▶ [Stored entries]:
►
-- ==== Sys2Proof/Machine/Boot.lean ====
section
/-! DEFINITION. The power-up order (R438 to R442), firmware images (R443 to R445), commit (R447), resets (R455, R456), and identity
and attestation (R451 to R454). -/

namespace Sys2Proof.Machine

/-! ## Firmware images (R443, R444) -/

/-- Word `i` of an image's header. -/
def imgW (f : List Byte) (i : Nat) : Nat := leAt f (4 * i) 4

/-- Every byte is zero. -/
def zeros (l : List Byte) : Bool := l.all fun b => b = 0

/-- Check 1 of R444: format, length and reserved bits. -/
def imageFormat (f : List Byte) : Bool :=
  decide (4096 ≤ f.length) && decide (f.length ≤ 24 * 2 ^ 20) && imgW f 0 = 0x49574653 && imgW f 1 = 0x01000100 &&
  f.length = 4096 + imgW f 5 && imgW f 5 % 64 = 0 && Nat.land (imgW f 3) 0xFFFCC0FC = 0 && Nat.land (imgW f 4) 0xFFFFFFF0 = 0 &&
  zeros ((f.drop 24).take 8) && zeros ((f.drop 64).take 192) && zeros ((f.drop 3988).take 108)

/-- The measurement of an image. -/
def measurement (f : List Byte) : List Byte := sha3 (f.take 256)

/-- What an image says of itself. -/
def imageOf (s : State) (path : Nat) (f : List Byte) : Image :=
  { version := BitVec.ofNat 32 (imgW f 2), svn := fld (imgW f 3) 8 6, slot := fld (imgW f 3) 16 2,
    revoke := BitVec.ofNat 4 (imgW f 4), measure := BitVec.ofNat 256 (leNat (measurement f)), counter := rollback s.fuse,
    path := path }

/-- The checks of R444 in their order: the AL status code of the first that fails (R440). -/
def imageRefused (s : State) (f : List Byte) : Option W16 :=
  let slot := fld (imgW f 3) 16 2
  let key := (f.drop 256).take 1312
  if !(imageFormat f) then some 0x8011
  else if !((imgW f 3).testBit (b2n (isSmall s))) then some 0x8014
  else if leNat (sha3 key) != (s.fuse.keyHash.getD slot 0).toNat || s.fuse.revoked.getLsbD slot then some 0x8012
  else if !(Config.mldsaVerify key (measurement f) ((f.drop 1568).take 2420) (ascii "SFWI")) then some 0x8012
  else if sha3 (f.drop 4096) != (f.drop 32).take 32 then some 0x8012
  else if fld (imgW f 3) 8 6 < rollback s.fuse then some 0x8013
  else none

/-! ## Steps 2 and 3 (R438, R440 to R442) -/

/-- DHCP discovery on a host port names the vendor class and the product code (R441). -/
def discover (s : State) (port : Nat) : State := emit s (.dhcpDiscover port (ascii "Stolnos-Leroa") s.fuse.product)

/-- ROM_START: the ROMs test themselves and read the fuses; MC0's failure stops the power-up. The fetch of step 3 then starts. -/
def execRomStart (mc0Ok mc1Ok : Bool) (s : State) : Host.Outcome State Fault Refusal :=
  act s fun s =>
    if !s.power.on || !s.power.resetN || s.boot.step != 1 || s.boot.stopped then s
    else if !mc0Ok then { s with boot := { s.boot with stopped := true } }
    else
      let s := { s with boot := { s.boot with step := 2, mc1 := mc1Ok, al := 0x8010, transfers := [] } }
      (List.range 4).foldl discover s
◄
▶ [WHAT YOU ARE ASKED TO DO]: What is needed is a word-for-word copy of the records above, from the first line through the line that contains "namespace Sys2Proof.Machine".

▶ [RESULT BELOW]:
-- ==== Sys2Proof/Machine/Boot.lean ====
section
/-! DEFINITION. The power-up order (R438 to R442), firmware images (R443 to R445), commit (R447), resets (R455, R456), and identity
and attestation (R451 to R454). -/

namespace Sys2Proof.Machine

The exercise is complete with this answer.